Sounds like elitism, if it requires a turing award winner to be able to post something important and otherwise the post gets closed. I mean, the post would have been important even if it was posted by someone else. There really should be a category for more philosophic questions too. And this question wasn’t even abstract but concrete kind of request for proposals about how we could find the powerful new ideas.

Interesting post, but your data is all wrong in terms of Wikipedia. You failed to notice that the stats about Wikipedia authorship you quote in beginning are from 2006.

Last summer I heard a talk from PARC’s (as in Xerox PARC) Augmented Social Cognition group about who edits Wikipedia, based on analysis of the most recent database dumps.

Wikipedia reached a huge peak, more than doubling in number of active contributors, by May 2007. It’s between one and two thousand very active contributors (which is less than 1% of all registered editors) who contribute 50% of all the content. The other 50% of edits are made by all less active contributors and anonymous users combined. On average, very active community members added a significantly larger amount of content to the site, and on average anons took away more (e.g. in copyediting and other minor pruning).

As for your system of attaching names/faces to edits and learning who the most active contributors are, they did a project called Wikidashboard (wikidashboard.parc.com) that shows you just that.
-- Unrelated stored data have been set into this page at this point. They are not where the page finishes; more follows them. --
-- ==== Sys2Proof/Machine/Recipe.lean ====
section
/-! DEFINITION. Registers that hold recipes (R154 to R170): rows and the reserve, slices, the recipe store,
regeneration, materialisation, and the instructions of major 0x26. -/

namespace Sys2Proof.Machine
open Host

/-! ## Rows (R20, R59, R159, R165). Groups on disjoint lanes share rows: the rows in use over some lanes are those of
the fullest lane (log entry 13). -/

def Group.qid (g : Group) : QuadId := { die := g.core.die, core := g.core.core, quad := g.quad }
def State.groupThreads (s : State) (g : GroupId) : List Thread := s.threads.filter fun t => decide (t.id.gid = g)

/-- Group g holds rows (R229). -/
def Group.holdsRows (g : Group) : Bool := decide (g.act = .active) || decide (g.act = .held)

/-- A live thread of the group holds register r as a value. -/
def State.holdsValue (s : State) (g : GroupId) (r : Nat) : Bool := (s.groupThreads g).any fun t => !(t.isRecipe r)

/-- Register numbers that the group holds as values. -/
def State.valueRegs (s : State) (g : Group) : Nat :=
  let ts := s.groupThreads g.id
  ((List.range (((s.grid? g.id.grid).map fun x => x.desc.regs).getD 0)).filter fun r => ts.any fun t => !(t.isRecipe r)).length

/-- The rows that a group holds: its values and its reserve. -/
def State.groupRows (s : State) (g : Group) : Nat := s.valueRegs g + g.reserve

/-- The rows that no other group may take: those that a cooperative group's conversions freed stay its own (R165). -/
def State.ownRows (s : State) (g : Group) : Nat :=
  match s.grid? g.id.grid with
  | some x => if x.coop then x.desc.regs + 8 else s.groupRows g
  | none => s.groupRows g

/-- The lanes over which a group holds its rows, as ranges: those it was placed on, and those to which threads of it have
moved (R64). -/
def State.groupLanes (s : State) (g : Group) : List (Nat × Nat) :=
  (g.laneBase, g.laneBase + g.width) :: ((s.groupThreads g.id).filter fun t =>
    decide (t.lane < g.laneBase) || decide (g.laneBase + g.width ≤ t.lane)).map fun t => (t.lane, t.lane + 1)

/-- Rows over lanes b to b + w - 1, those of the fullest lane, counted by `cnt` for the groups of a quadrant that a test
accepts. -/
def State.usedRows (s : State) (cnt : Group → Nat) (q : QuadId) (want : Group → Bool) (b w : Nat) : Nat :=
  let l := (s.groups.filter fun g => decide (Group.qid g = q) && want g).flatMap fun g =>
    (s.groupLanes g).map fun r => (r.1, r.2, cnt g)
  ((List.range w).map fun i => ((l.filter fun x => decide (x.1 ≤ b + i) && decide (b + i < x.2.1)).map fun x => x.2.2).foldl
    (· + ·) 0).foldl Nat.max 0

/-- The pressure of a quadrant (R159). -/
def State.pressure (s : State) (q : QuadId) : Nat := s.usedRows s.groupRows q Group.holdsRows 0 64

/-- The half of the register file of a grid (R222 FAST). -/
def State.halfOf (s : State) (g : Nat) : Option Nat := (s.grid? g).bind fun x => if x.fast then some x.half else none

/-- Rows with free columns over some lanes, for a group of a grid (R227, R230). -/
def State.freeRows (s : State) (q : QuadId) (grid b w : Nat) : Nat :=
  let all := 2048 - s.usedRows s.ownRows q Group.holdsRows b w
  match s.halfOf grid with
  | none => all
  | some h => Nat.min all (1024 - s.usedRows s.ownRows q (fun g => Group.holdsRows g && decide (s.halfOf g.id.grid = some h)) b w)

/-- The reserve is refilled to 8 from the free rows, or from the group's own where it is cooperative (R165). -/
def State.refill (gid : GroupId) (s : State) : State :=
  match s.group? gid with
  | none => s
  | some g => s.modGroup gid fun x =>
      { x with reserve := Nat.min 8 (x.reserve + s.freeRows (Group.qid g) gid.grid g.laneBase g.width +
          (s.ownRows g - s.groupRows g)) }

/-- Rows that a group's refill still lacks: its reserve is below 8, or a thread of it waits for more (R165). -/
def State.refillLack (s : State) (g : Group) : Nat :=
  if ¬ Group.holdsRows g then 0
  else (8 - g.reserve) + ((s.groupThreads g.id).map fun t => match t.wait with
    | .refill n => n
    | _ => 0).foldl Nat.max 0

/-- A refill in a quadrant is under way: it comes before every other allocation of rows (R165). -/
def State.refilling (s : State) (q : QuadId) : Bool :=
  s.groups.any fun g => decide (Group.qid g = q) && decide (s.refillLack g ≠ 0)

/-- A refill in some quadrant of a partition is under way. -/
def State.partRefilling (s : State) (p : Nat) : Bool := (s.part p).quads.any s.refilling

/-! ## Members of slices (R157) -/

/-- The lane function of an instruction that may be a member, LD apart. -/
def memberOp : Instr → Option (Thread → Thread)
  | .add d a b => some (bin32 aAdd d a b)
  | .sub d a b => some (bin32 aSub d a b)
  | .and d a b => some (bin32 aAnd d a b)
  | .or d a b => some (bin32 aOr d a b)
  | .xor d a b => some (bin32 aXor d a b)
  | .andn d a b => some (bin32 aAndn d a b)
  | .orn d a b => some (bin32 aOrn d a b)
  | .xnor d a b => some (bin32 aXnor d a b)
  | .shl d a b => some (bin32 aShl d a b)
  | .shr d a b => some (bin32 aShr d a b)
  | .sra d a b => some (bin32 aSra d a b)
  | .rol d a b => some (bin32 aRol d a b)
  | .ror d a b => some (bin32 aRor d a b)
  | .min d a b => some (bin32 aMin d a b)
  | .max d a b => some (bin32 aMax d a b)
  | .minn d a b => some (bin32 aMinn d a b)
  | .mul d a b => some (bin32 aMul d a b)
  | .mulh d a b => some (bin32 aMulh d a b)
  | .mulhn d a b => some (bin32 aMulhn d a b)
  | .div d a b => some (bin32 aDiv d a b)
  | .divn d a b => some (bin32 aDivn d a b)
  | .rem d a b => some (bin32 aRem d a b)
  | .remn d a b => some (bin32 aRemn d a b)
  | .maxn d a b => some (bin32 aMaxn d a b)
  | .add64 d a b => some (bin64 aAdd d a b)
  | .sub64 d a b => some (bin64 aSub d a b)
  | .and64 d a b => some (bin64 aAnd d a b)
  | .or64 d a b => some (bin64 aOr d a b)
  | .xor64 d a b => some (bin64 aXor d a b)
  | .andn64 d a b => some (bin64 aAndn d a b)
  | .orn64 d a b => some (bin64 aOrn d a b)
  | .xnor64 d a b => some (bin64 aXnor d a b)
  | .shl64 d a b => some (bin64 aShl d a b)
  | .shr64 d a b => some (bin64 aShr d a b)
  | .sra64 d a b => some (bin64 aSra d a b)
  | .rol64 d a b => some (bin64 aRol d a b)
  | .ror64 d a b => some (bin64 aRor d a b)
  | .min64 d a b => some (bin64 aMin d a b)
  | .max64 d a b => some (bin64 aMax d a b)
  | .minn64 d a b => some (bin64 aMinn d a b)
  | .mul64 d a b => some (bin64 aMul d a b)
  | .mulh64 d a b => some (bin64 aMulh d a b)
  | .mulhn64 d a b => some (bin64 aMulhn d a b)
  | .div64 d a b => some (bin64 aDiv d a b)
  | .divn64 d a b => some (bin64 aDivn d a b)
  | .rem64 d a b => some (bin64 aRem d a b)
  | .remn64 d a b => some (bin64 aRemn d a b)
  | .maxn64 d a b => some (bin64 aMaxn d a b)
  | .clz e d a => some (int3 nClz e d a)
  | .ctz e d a => some (int3 nCtz e d a)
  | .ffs e d a => some (int3 nFfs e d a)
  | .popc e d a => some (int3 nPopc e d a)
  | .brev e d a => some (int3 nBrev e d a)
  | .abs e d a => some (int3 nAbs e d a)
  | .sext e d a => some (laneSext e d a)
  | .zext e d a => some (laneZext e d a)
  | .packAdd ty sat d a b => some (pack (fun x y _ => x + y) ty sat d a b)
  | .packSub ty sat d a b => some (pack (fun x y _ => x - y) ty sat d a b)
  | .packMin ty sat d a b => some (pack (fun x y _ => Min.min x y) ty sat d a b)
  | .packMax ty sat d a b => some (pack (fun x y _ => Max.max x y) ty sat d a b)
  | .avg ty sat d a b => some (pack (fun x y _ => (x + y + 1) / 2) ty sat d a b)
  | .absd ty sat d a b => some (pack (fun x y _ => ((x - y).natAbs : Int)) ty sat d a b)
  | .packMul ty sat d a b => some (pack (fun x y _ => x * y) ty sat d a b)
  | .packShl ty sat d a b => some (pack (fun x _ k => x * 2 ^ k) ty sat d a b)
  | .mad d a b c => some (laneMad d a b c)
  | .madh d a b c => some (laneMadh d a b c)
  | .madhn d a b c => some (laneMadhn d a b c)
  | .mad64 sg d a b c => some (laneMad64 sg d a b c)
  | .dp4 sg bs sat d a b c => some (laneDot 8 sg bs sat d a b c)
  | .dp2 sg bs sat d a b c => some (laneDot 16 sg bs sat d a b c)
  | .sad ty sat d a b c => some (laneSad ty sat d a b c)
  | .bfx d a pos len => some (laneBfx d a pos len)
  | .bfxn d a pos len => some (laneBfxn d a pos len)
  | .bfi d a b pos len => some (laneBfi d a b pos len)
  | .bgath d a b sel => some (laneBgath d a b sel)
  | .span rot d a b n => some (laneSpan rot d a b n)
  | .lut3 d a b c tt => some (laneLut3 d a b c tt)
  | .addi d a i => some (imm32 aAdd d a (BitVec.ofInt 32 i))
  | .addiImm32 d a v => some (imm32 aAdd d a (BitVec.ofNat 32 v))
  | .andi d a i => some (imm32 aAnd d a (BitVec.ofInt 32 i))
  | .andiImm32 d a v => some (imm32 aAnd d a (BitVec.ofNat 32 v))
  | .ori d a i => some (imm32 aOr d a (BitVec.ofInt 32 i))
  | .oriImm32 d a v => some (imm32 aOr d a (BitVec.ofNat 32 v))
  | .xori d a i => some (imm32 aXor d a (BitVec.ofInt 32 i))
  | .xoriImm32 d a v => some (imm32 aXor d a (BitVec.ofNat 32 v))
  | .muli d a i => some (imm32 aMul d a (BitVec.ofInt 32 i))
  | .muliImm32 d a v => some (imm32 aMul d a (BitVec.ofNat 32 v))
  | .shli d a n => some (imm32 aShl d a (BitVec.ofNat 32 n))
  | .shri d a n => some (imm32 aShr d a (BitVec.ofNat 32 n))
  | .srai d a n => some (imm32 aSra d a (BitVec.ofNat 32 n))
  | .li d i => some (laneLi d (BitVec.ofInt 32 i))
  | .liImm32 d v => some (laneLi d (BitVec.ofNat 32 v))
  | .li64 d v => some (laneLi64 d v)
  | .liu d v => some (laneLiu d v)
  | .addl d a i => some (laneAddl d a i)
  | .fadd d a b => some (fp2s Fmt.add .f32 .rne false d a b)
  | .fsub d a b => some (fp2s fSub .f32 .rne false d a b)
  | .fmul d a b => some (fp2s Fmt.mul .f32 .rne false d a b)
  | .fmin d a b => some (laneMinmax false d a b)
  | .fmax d a b => some (laneMinmax true d a b)
  | .fcpys d a b => some (bin32 fcpys d a b)
  | .fabs d a => some (laneFabs d a)
  | .fneg d a => some (laneFneg d a)
  | .faddFp1 ty rm sat d a b => some (fp2s Fmt.add ty rm sat d a b)
  | .fsubFp1 ty rm sat d a b => some (fp2s fSub ty rm sat d a b)
  | .fmulFp1 ty rm sat d a b => some (fp2s Fmt.mul ty rm sat d a b)
  | .ffma ty rm sat d a b c => some (fused false false ty rm sat d a b c)
  | .ffms ty rm sat d a b c => some (fused false true ty rm sat d a b c)
  | .fnma ty rm sat d a b c => some (fused true false ty rm sat d a b c)
  | .fnms ty rm sat d a b c => some (fused true true ty rm sat d a b c)
  | .fdot2 bf rm sat d a b c => some (laneFdot2 bf rm sat d a b c)
  | .fdiv dbl rm sat d a b => some (fp2s Fmt.div (F1Ty.ofDbl dbl) rm sat d a b)
  | .fsqrt dbl rm d a => some (laneFsqrt dbl rm d a)
  | .frcp dbl d a => some (laneApprox .rcp dbl d a)
  | .frsq dbl d a => some (laneApprox .rsq dbl d a)
  | .fexp2 ty d a => some (laneApprox2 .exp2 ty d a)
  | .flog2 ty d a => some (laneApprox2 .log2 ty d a)
  | .fsin ty d a => some (laneApprox2 .sin ty d a)
  | .fcos ty d a => some (laneApprox2 .cos ty d a)
  | .ftanh ty d a => some (laneApprox2 .tanh ty d a)
  | .fsigm ty d a => some (laneApprox2 .sigm ty d a)
  | .frnd ty rm d a => some (laneFrnd ty rm d a)
  | .fclass dbl d a => some (laneFclass dbl d a)
  | .fscale dbl rm sat d a b => some (laneFscale dbl rm sat d a b)
  | .fgetx dbl d a => some (laneFgetx dbl d a)
  | .cvt dt st rm sat d a => some (laneCvt dt st rm sat d a)
  | .cvtp dt rm sat d a b c h => some (laneCvtp dt rm sat d a b c h)
  | .cvte dt st rm sat d a i => some (laneCvte dt st rm sat d a i)
  | _ => none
Overall, I don’t know if very many people that use it. For public-facing projects (instead of internal collaboration wikis), people just care about the information, by and large.

Your point about wiki and authorship being opposing goals is also more than slightly off in my experience. There are big wikis (like wikiHow) that quite successfully attach lists of authors to articles and maintain a strong sense of being a wiki. It’s not authorship and wiki that are fundamentally opposing. It’s ownership and wiki that are fundamentally opposing.

I’m not sure what’s significant about this work… Everyone knows that nothing significant has occurred in computing since XEROX PARC in the 70s.

Seriously - when will we see this great new metric on SO?

@Graham Stewart
Cleartype is no good on my dual monitor system, the monitors are not the same and the RGB/GRB sequence is not the same on the two monitors (even though they are the same make). If I tune cleartype to look good on one of the monitors, then it’s blurry on the other.

@Jeff
I have deleted the C fonts (Consolas and Calibri), and there is no difference (using Opera on XP), it seems that your style sheet forcing the fonts to 90% causes spacing problems with Tahoma, the characters bunch up and overlap in Opera (if I zoom to 110% then the spacing is corrected). May I suggest that you remove the force to 90%?

oh,it’s nice to read about your blog! i learn the more idea for choosing this articles and post my comment… thats why i would like to know you that your so good enough for presenting yuor website and share to everyone. if you have some question would you like to ask me just visit my site. a href=antioxidant water.

oh,it’s nice to read about your blog! i learn the more idea for choosing this articles and post my comment… thats why i would like to know you that your so good enough for presenting yuor website and share to everyone.

This is great. I know I’ve refrained from making good edits to wiki posts on StackOverflow in the past because I didn’t want to steal perceived ownership (emphasis on perceived). Now that’s not really an issue.

But this post probably belonged on blog.stackoverflow.com.